→ Aim of the task: Find the string "live" in the data, and copy out each line that has it.

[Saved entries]
-- ==== Sys2Proof/Machine/TableCmds.lean ====
section
/-! DEFINITION. Commands on the tables of Hasp: NOP, MEM_READ and MEM_WRITE (R366), initiators, flows and keys (R52 to
R60), administrative rights (R386), and the Ward's classes, guarantees and plan (R216 to R228, R375). -/

namespace Sys2Proof.Machine

open Sys2Proof

/-- Bits [hi:lo] of P0 and of P1. -/
def p0 (c : Cmd) (hi lo : Nat) : Nat := bits c.p0.toNat hi lo
def p1 (c : Cmd) (hi lo : Nat) : Nat := bits c.p1.toNat hi lo

/-- NOP (R363). -/
def execNop (c : Cmd) (s : State) : Out := runCmd s c 0x0000 (fun s => reply s c rcSuccess s.now.toNat [])

/-! ## MEM_READ and MEM_WRITE (R366) -/

/-- Checks of R366. -/
def memFails (c : Cmd) : List (Bool × BitVec 16) :=
  let n := p0 c 56 32
  [(p0 c 17 0 == 0 || n % 64 != 0 || decide (n < 64) || decide (16777216 < n), rcBadValue),
   (p1 c 39 0 % 64 != 0 || c.p2.toNat % 64 != 0, rcBadAlign)]

/-- The lines of a transfer wait before the queue, each for its turn. -/
def startDma (s : State) (c : Cmd) (write : Bool) (data : List Line) : State :=
  let n := p0 c 56 32 / 64
  let id := s.nextId
  let s := { begin s c with
    nextId := id + 1
    dmas := s.dmas ++ [{ id := id, cmd := c, lines := n, done := 0, poisoned := 0, busy := false }] }
  foldUpTo n (fun s i =>
    let a := p1 c 39 0 + 64 * i
    let x := newAccess s (if write then .write else .read64) (.master .dma) (BitVec.ofNat 40 a)
    { s with
      nextId := s.nextId + 1
      waiting := s.waiting ++ [{ x with
        flow := BitVec.ofNat 18 (p0 c 17 0)
        op1 := BitVec.ofNat 64 id
        op2 := if 2 ^ 40 ≤ a then 1 else 0
        be := if write then BitVec.allOnes 64 else 0
        data := data.getD i 0 }] }) s

/-- MEM_READ (R366). -/
def execMemRead (c : Cmd) (s : State) : Out :=
  runCmd s c 0x0003 (fun s => orFail s c (memFails c) (startDma s c false []))

/-- MEM_WRITE (R366). -/
def execMemWrite (c : Cmd) (data : List Line) (s : State) : Out :=
  runCmd s c 0x0004 (fun s => orFail s c (memFails c) (startDma s c true data))

/-! ## Initiators (R52, R368) -/

/-- Flows that are open or closing. -/
def openFlows (s : State) : List Nat :=
  (s.csr.filter (fun e => inArr (flwReg 0 0) 32 262144 e.1 && bits e.2.toNat 31 30 != 0)).map
    (fun e => (e.1 - flwReg 0 0) / 32)

/-- The subscriptions of initiator `i` on ports outside `keep` end (R368). -/
def endSubs (s : State) (i keep : Nat) : State :=
  { s with cmds := { s.cmds with subs := s.cmds.subs.filter (fun e =>
      match e.2 with
      | some x => !(x.initiator.toNat == i && !bit keep x.port.toNat)
      | none => false) } }

/-- INIT_DEFINE (R52). -/
def initDefined (s : State) (c : Cmd) : State :=
  let i := p0 c 11 0
  let valid := p0 c 16 16
  let ports := p0 c 47 32
  let keep := if valid = 1 then ports else 0
  orFail s c [((openFlows s).any (fun f => flwInit s f == i && !bit keep (flwPort s f)), rcInUse)]
    (answer (endSubs (wr s (keyInit i) (BitVec.ofNat 32 (valid * 2 ^ 31 + ports))) i keep) c rcSuccess)

def execInitDefine (c : Cmd) (s : State) : Out := runCmd s c 0x0100 (fun s => initDefined s c)

/-! ## Flows (R53 to R56) -/

/-- The flow enters the open state (R54, R55). -/
def openFlow (s : State) (f : Nat) (port init key cls : Nat) : State :=
  let s := wr s (flwReg f 0) (BitVec.ofNat 32 (2 ^ 30 + port * 2 ^ 24 + init * 2 ^ 12 + key))
  let s := wr s (flwReg f 1) (BitVec.ofNat 32 cls)
  let s := wr s (flwReg f 3) 0
  wr (wr s (flwReg f 4) (BitVec.ofNat 32 s.now.toNat)) (flwReg f 5) (BitVec.ofNat 32 (s.now.toNat / 2 ^ 32))

/-- FLOW_OPEN (R55). -/
def flowOpened (s : State) (c : Cmd) : State :=
  let f := p0 c 17 0
  let port := p0 c 27 24
  let init := p0 c 43 32
  let key := p0 c 59 48
  orFail s c
    [(f == 0, rcBadValue), (flwState s f != 0, rcInUse),
     (!initOn s init port || !flag s (keyHdr key) 31, rcBadRef)]
    (answer (openFlow s f port init key (p1 c 7 0)) c rcSuccess)

def execFlowOpen (c : Cmd) (s : State) : Out := runCmd s c 0x0101 (fun s => flowOpened s c)

/-- A closing flow with nothing outstanding is closed, and its command answered (R56). -/
def closeFlow (s : State) (f : Nat) : State :=
  match s.cmds.closing.find? (fun e => e.1.toNat == f) with
  | none => s
  | some e =>
    if fld s (flwReg f 2) 15 0 ≠ 0 then s
    else
      let s := { s with cmds := { s.cmds with closing := s.cmds.closing.filter (fun x => x.1.toNat != f) } }
      answer (setF s (flwReg f 0) 31 30 0) e.2 rcSuccess

/-- FLOW_CLOSE (R56). -/
def flowClosed (s : State) (c : Cmd) : State :=
  let f := p0 c 17 0
  if f = 0 then answer s c rcBadValue
  else if flwState s f = 0 then answer s c rcSuccess
  else
    let s := setF (begin s c) (flwReg f 0) 31 30 2
    closeFlow { s with cmds := { s.cmds with closing := s.cmds.closing ++ [(BitVec.ofNat 18 f, c)] } } f

def execFlowClose (c : Cmd) (s : State) : Out := runCmd s c 0x0102 (fun s => flowClosed s c)

/-- FLOW_CLOSE_DONE (R56). -/
def execFlowCloseDone (f : BitVec 18) (s : State) : Out := .next (when (running s) s (closeFlow s f.toNat))

/-! ## Keys (R57 to R60) -/

/-- A key change is answered once every request checked against the old contents has completed (R60). -/
def keySettled (s : State) (k : Nat) : State :=
  match s.cmds.keyWait.find? (fun e => e.1.toNat == k) with
  | none => s
  | some e =>
    if s.live.any (fun x => e.2.2.contains x.1) then s
    else
      let s := { s with cmds := { s.cmds with keyWait := s.cmds.keyWait.filter (fun x => x.1.toNat != k) } }
      reply s e.2.1 rcSuccess (if e.2.1.opcode = 0x0103 then fld s (keyHdr k) 7 0 else 0) []

/-- The contents of key `k` change at one point: header, and the extents' FIRST and HI words (R57, R60). -/
def changeKey (s : State) (c : Cmd) (k : Nat) (valid : Bool) (ext : Nat → Nat × Nat) : State :=
  let ids := (s.live.filter (fun x => x.2.2.toNat == k)).map (·.1)
  let v := (fld s (keyHdr k) 7 0 + 1) % 256
  let s := wr (begin s c) (keyHdr k) (BitVec.ofNat 32 (b2n valid * 2 ^ 31 + v))
  let s := foldUpTo 8 (fun s n =>
    wr (wr s (keyLo k n) (BitVec.ofNat 32 (ext n).1)) (keyHi k n) (BitVec.ofNat 32 (ext n).2)) s
  keySettled { s with cmds := { s.cmds with keyWait := s.cmds.keyWait ++ [(BitVec.ofNat 12 k, c, ids)] } } k

/-- An extent of KEY_DEFINE breaks R58. -/
def badExtent (s : State) (x : Nat) : Bool :=
  let n := bits x 32 16
  decide (65536 < n) || (n != 0 && decide (s.part.regions < bits x 15 0 + n))

/-- KEY_DEFINE (R58, R60). -/
def keyDefined (s : State) (c : Cmd) : State :=
  orFail s c [((List.range 8).any (fun n => badExtent s (extWord c n)), rcBadRange)]
    (changeKey s c (p0 c 11 0) true (fun n =>
      let x := extWord c n
      (bits x 15 0, bits x 32 16 + bits x 37 33 * 2 ^ 24)))

def execKeyDefine (c : Cmd) (s : State) : Out := runCmd s c 0x0103 (fun s => keyDefined s c)

/-- KEY_REVOKE (R57, R60). -/
def execKeyRevoke (c : Cmd) (s : State) : Out :=
  runCmd s c 0x0104 (fun s => changeKey s c (p0 c 11 0) false (fun _ => (0, 0)))

/-- KEY_CHANGE_DONE (R60). -/
def execKeyChangeDone (k : BitVec 12) (s : State) : Out := .next (when (running s) s (keySettled s k.toNat))

/-- ADMIN_SET (R386). -/
def execAdminSet (c : Cmd) (s : State) : Out :=
  runCmd s c 0x0105 (fun s =>
    let i := p0 c 11 0
    answer (setF s (adminReg (i / 32)) (i % 32) (i % 32) (p0 c 16 16)) c rcSuccess)

/-! ## The Ward (R216 to R228) -/

/-- The share register of class `c` at `o` may take RES and MAX; `guar` is the class's GUAR (R217, R228). -/
def shareOk (s : State) (c o res max guar : Nat) : Bool :=
  decide (res ≤ max) && decide (max ≤ 512) && decide (resTotal s o - fld s (shareReg c o) 8 0 + res ≤ 392)
    && (guar == 0 || decide (8 ≤ res))

/-- No guarantee that the registers hold breaks admissibility (R216, R375). -/
def admissibleNow (s : State) : Bool :=
  let l := (configured s).map (fun c => (c, classRegs s c))
  (guaranteedOf l).isEmpty || admissible s l

/-- Performs a change of the Ward's registers where the set that it leaves is admissible (R375). -/
def wardChange (s t : State) (c : Cmd) : State :=
  if admissibleNow t then answer t c rcSuccess else answer s c rcNotAdmissible

/-- CLASS_SET (R216, R227, R228). -/
def classDefined (s : State) (c : Cmd) : State :=
  let k := p0 c 7 0
  let o := wrdReg (0x1000 + 16 * k)
  let guar := fld s o 3 2
  let ok := shareOk s k 0 (p1 c 8 0) (p1 c 25 16) guar && shareOk s k 4 (p1 c 40 32) (p1 c 57 48) guar
  let t := setF (setF s o 1 0 (p0 c 9 8)) o 5 4 (p0 c 13 12)
  let t := wr t (shareReg k 0) (BitVec.ofNat 32 (p1 c 8 0 + p1 c 25 16 * 2 ^ 16))
  let t := wr t (shareReg k 4) (BitVec.ofNat 32 (p1 c 40 32 + p1 c 57 48 * 2 ^ 16))
  orFail s c [(!ok, rcBadValue)] (wardChange s t c)

def execClassSet (c : Cmd) (s : State) : Out := runCmd s c 0x0300 (fun s => classDefined s c)

/-- GUARANTEE_SET (R216, R217, R227). -/
def guaranteeDefined (s : State) (c : Cmd) : State :=
  let k := p0 c 7 0
  let o := wrdReg (0x1000 + 16 * k)
  let g := p0 c 9 8
  let few := decide (fld s (shareReg k 0) 8 0 < 8) || decide (fld s (shareReg k 4) 8 0 < 8)
  let t := setF s o 3 2 g
  let t := if g = 1 then setF t (o + 4) 11 0 (p1 c 11 0)
    else if g = 2 then wr t (o + 8) (BitVec.ofNat 32 (p1 c 33 32 * 2 ^ 28 + p1 c 11 0 * 2 ^ 16 + p1 c 31 16))
    else t
  orFail s c [(g == 3 || p1 c 33 32 == 3 || (g != 0 && few), rcBadValue)] (wardChange s t c)

def execGuaranteeSet (c : Cmd) (s : State) : Out := runCmd s c 0x0301 (fun s => guaranteeDefined s c)

/-- A value of WRD_PLAN is outside its ranges (R223). -/
def planBad (v : Nat) : Bool := bits v 1 0 == 3 || bits v 9 8 == 3 || decide (50 < bits v 7 2)

/-- MIRROR too low for a module that is not Unpaired (R319). -/
def mirrorLow (s : State) (v : Nat) : Bool := decide (bits v 27 16 < 16) && s.pair.state != .unpaired

/-- PLAN_SET (R216, R223, R319). -/
def planDefined (s : State) (c : Cmd) : State :=
  let v := p0 c 27 0
  orFail s c [(planBad v, rcBadValue), (mirrorLow s v, rcNotAdmissible)]
    (wardChange s (wrReg s (wrdReg 4) (BitVec.ofNat 32 v) 0) c)

def execPlanSet (c : Cmd) (s : State) : Out := runCmd s c 0x0302 (fun s => planDefined s c)

end Sys2Proof.Machine
end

→ Finished task:
    if s.live.any (fun x => e.2.2.contains x.1) then s
  let ids := (s.live.filter (fun x => x.2.2.toNat == k)).map (·.1)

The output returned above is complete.